Dataset entries:
_ _ _ _

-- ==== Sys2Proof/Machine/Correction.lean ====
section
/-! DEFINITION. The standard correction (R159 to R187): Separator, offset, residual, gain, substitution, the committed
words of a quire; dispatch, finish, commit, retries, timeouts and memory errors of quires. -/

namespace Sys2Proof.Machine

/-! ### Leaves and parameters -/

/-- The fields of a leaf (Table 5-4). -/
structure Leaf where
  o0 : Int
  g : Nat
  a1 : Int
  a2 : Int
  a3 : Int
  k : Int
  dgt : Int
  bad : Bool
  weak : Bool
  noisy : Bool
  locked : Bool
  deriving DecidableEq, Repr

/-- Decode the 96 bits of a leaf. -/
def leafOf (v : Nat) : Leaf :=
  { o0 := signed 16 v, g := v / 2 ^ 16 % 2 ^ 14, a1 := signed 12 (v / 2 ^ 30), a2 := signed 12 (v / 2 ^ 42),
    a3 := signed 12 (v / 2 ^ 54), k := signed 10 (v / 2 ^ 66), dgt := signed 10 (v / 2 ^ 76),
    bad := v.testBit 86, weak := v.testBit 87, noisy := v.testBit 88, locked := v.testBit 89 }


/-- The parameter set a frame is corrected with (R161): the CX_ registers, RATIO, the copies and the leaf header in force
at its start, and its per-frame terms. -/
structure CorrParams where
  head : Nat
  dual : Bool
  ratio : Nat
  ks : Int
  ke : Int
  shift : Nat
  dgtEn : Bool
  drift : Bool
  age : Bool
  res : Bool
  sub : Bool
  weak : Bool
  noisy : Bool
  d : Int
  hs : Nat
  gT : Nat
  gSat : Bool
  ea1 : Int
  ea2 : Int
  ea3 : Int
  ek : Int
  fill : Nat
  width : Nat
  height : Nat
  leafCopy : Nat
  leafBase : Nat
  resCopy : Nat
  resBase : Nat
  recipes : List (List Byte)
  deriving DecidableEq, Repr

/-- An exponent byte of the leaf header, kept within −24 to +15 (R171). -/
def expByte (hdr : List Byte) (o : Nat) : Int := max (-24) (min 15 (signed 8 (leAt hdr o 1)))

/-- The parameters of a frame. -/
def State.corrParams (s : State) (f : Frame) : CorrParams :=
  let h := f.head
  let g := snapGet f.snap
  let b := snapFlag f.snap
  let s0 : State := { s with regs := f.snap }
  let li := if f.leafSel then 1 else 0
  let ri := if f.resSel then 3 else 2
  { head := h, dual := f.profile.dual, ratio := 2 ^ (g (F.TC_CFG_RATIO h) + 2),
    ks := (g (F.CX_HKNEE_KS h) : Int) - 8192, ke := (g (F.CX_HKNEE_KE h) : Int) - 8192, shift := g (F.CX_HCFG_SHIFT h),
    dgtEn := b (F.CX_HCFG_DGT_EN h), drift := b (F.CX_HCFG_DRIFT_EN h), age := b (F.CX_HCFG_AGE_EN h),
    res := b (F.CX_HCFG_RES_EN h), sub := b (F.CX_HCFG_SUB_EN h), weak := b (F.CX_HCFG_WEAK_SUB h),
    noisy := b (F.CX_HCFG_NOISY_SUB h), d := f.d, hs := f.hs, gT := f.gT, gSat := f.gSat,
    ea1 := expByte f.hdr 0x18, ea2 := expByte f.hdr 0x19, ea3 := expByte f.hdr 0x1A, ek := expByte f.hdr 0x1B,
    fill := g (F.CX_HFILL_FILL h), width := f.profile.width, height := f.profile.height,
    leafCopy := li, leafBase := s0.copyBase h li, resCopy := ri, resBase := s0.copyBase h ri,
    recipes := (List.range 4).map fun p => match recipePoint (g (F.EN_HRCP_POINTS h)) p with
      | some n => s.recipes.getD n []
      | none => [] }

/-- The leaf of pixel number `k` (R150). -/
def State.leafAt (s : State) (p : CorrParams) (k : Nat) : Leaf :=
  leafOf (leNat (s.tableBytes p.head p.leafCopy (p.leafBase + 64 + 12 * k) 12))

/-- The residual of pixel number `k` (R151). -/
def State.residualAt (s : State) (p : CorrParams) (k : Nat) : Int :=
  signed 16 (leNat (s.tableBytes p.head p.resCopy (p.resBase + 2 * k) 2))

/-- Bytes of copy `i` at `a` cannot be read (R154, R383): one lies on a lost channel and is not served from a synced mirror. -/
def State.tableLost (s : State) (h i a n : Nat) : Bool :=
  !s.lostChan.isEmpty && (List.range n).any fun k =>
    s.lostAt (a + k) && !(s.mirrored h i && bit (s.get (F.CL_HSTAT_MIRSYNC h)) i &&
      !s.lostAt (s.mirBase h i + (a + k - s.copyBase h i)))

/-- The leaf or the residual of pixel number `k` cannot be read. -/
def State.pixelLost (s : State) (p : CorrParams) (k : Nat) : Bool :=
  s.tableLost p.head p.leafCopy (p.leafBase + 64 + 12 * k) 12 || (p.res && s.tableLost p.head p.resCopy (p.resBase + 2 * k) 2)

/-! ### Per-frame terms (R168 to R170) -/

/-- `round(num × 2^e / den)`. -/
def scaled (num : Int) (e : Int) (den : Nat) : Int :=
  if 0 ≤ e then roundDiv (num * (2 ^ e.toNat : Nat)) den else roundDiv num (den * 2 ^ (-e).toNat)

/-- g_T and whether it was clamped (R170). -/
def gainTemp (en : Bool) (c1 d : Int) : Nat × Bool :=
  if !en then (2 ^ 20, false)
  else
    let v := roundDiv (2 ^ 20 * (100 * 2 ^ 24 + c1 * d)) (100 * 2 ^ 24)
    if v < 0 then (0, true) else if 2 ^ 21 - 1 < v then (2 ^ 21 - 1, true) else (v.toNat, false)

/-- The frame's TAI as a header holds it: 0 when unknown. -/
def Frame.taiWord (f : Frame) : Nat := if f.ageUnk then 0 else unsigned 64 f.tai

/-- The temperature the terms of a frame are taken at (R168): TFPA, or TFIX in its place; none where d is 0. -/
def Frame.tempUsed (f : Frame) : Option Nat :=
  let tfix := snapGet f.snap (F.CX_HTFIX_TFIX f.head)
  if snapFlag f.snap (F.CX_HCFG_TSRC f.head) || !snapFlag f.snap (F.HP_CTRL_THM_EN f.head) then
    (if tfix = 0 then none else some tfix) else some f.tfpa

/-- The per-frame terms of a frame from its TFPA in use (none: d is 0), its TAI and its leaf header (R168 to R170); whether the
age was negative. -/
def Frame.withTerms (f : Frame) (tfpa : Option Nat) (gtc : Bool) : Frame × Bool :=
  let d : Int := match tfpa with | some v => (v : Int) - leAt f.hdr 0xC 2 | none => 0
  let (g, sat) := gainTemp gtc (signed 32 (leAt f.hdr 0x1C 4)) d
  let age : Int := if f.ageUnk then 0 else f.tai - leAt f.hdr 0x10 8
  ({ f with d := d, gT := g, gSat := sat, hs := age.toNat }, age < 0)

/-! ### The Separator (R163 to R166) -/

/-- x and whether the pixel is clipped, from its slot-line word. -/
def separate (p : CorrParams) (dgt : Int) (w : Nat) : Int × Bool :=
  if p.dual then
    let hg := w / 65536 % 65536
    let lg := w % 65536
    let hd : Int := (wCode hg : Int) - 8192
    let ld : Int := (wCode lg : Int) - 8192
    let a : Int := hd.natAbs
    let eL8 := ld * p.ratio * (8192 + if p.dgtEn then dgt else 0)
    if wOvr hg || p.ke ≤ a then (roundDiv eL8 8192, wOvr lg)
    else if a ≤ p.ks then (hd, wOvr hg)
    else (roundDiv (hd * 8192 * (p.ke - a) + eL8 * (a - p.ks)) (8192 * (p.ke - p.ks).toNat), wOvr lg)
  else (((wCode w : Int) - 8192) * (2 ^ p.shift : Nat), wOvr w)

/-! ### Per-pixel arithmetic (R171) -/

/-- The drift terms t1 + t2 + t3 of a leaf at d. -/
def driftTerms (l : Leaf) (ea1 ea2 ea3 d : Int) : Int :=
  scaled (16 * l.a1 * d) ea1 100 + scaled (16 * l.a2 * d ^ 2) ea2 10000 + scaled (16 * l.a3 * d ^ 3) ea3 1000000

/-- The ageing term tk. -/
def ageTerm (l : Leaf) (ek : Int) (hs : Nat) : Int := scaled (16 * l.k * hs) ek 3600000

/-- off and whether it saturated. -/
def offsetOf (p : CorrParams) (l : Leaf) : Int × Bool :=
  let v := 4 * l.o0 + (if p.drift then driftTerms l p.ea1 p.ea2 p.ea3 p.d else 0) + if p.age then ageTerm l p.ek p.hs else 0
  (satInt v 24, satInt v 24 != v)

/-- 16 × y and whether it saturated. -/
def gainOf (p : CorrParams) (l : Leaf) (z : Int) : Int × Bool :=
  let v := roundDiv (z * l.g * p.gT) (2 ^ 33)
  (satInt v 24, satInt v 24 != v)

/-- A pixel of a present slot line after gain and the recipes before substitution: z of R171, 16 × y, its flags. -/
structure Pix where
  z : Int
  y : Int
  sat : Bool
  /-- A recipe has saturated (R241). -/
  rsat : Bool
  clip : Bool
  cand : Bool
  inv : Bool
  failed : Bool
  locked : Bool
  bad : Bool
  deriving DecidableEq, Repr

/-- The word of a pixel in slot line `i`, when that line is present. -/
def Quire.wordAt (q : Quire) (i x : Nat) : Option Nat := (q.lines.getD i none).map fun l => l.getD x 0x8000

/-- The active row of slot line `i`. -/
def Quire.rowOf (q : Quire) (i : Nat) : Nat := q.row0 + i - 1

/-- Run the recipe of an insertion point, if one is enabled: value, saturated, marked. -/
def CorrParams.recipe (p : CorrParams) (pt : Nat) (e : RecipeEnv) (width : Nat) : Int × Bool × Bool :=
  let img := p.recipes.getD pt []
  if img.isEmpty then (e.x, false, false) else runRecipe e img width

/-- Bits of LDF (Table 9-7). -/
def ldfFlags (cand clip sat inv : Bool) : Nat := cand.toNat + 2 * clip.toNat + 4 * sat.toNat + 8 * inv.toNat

_ _ _ _

Report every line of the entries that carries the word "substitution".

Your response>
/-! DEFINITION. The standard correction (R159 to R187): Separator, offset, residual, gain, substitution, the committed
/-- A pixel of a present slot line after gain and the recipes before substitution: z of R171, 16 × y, its flags. -/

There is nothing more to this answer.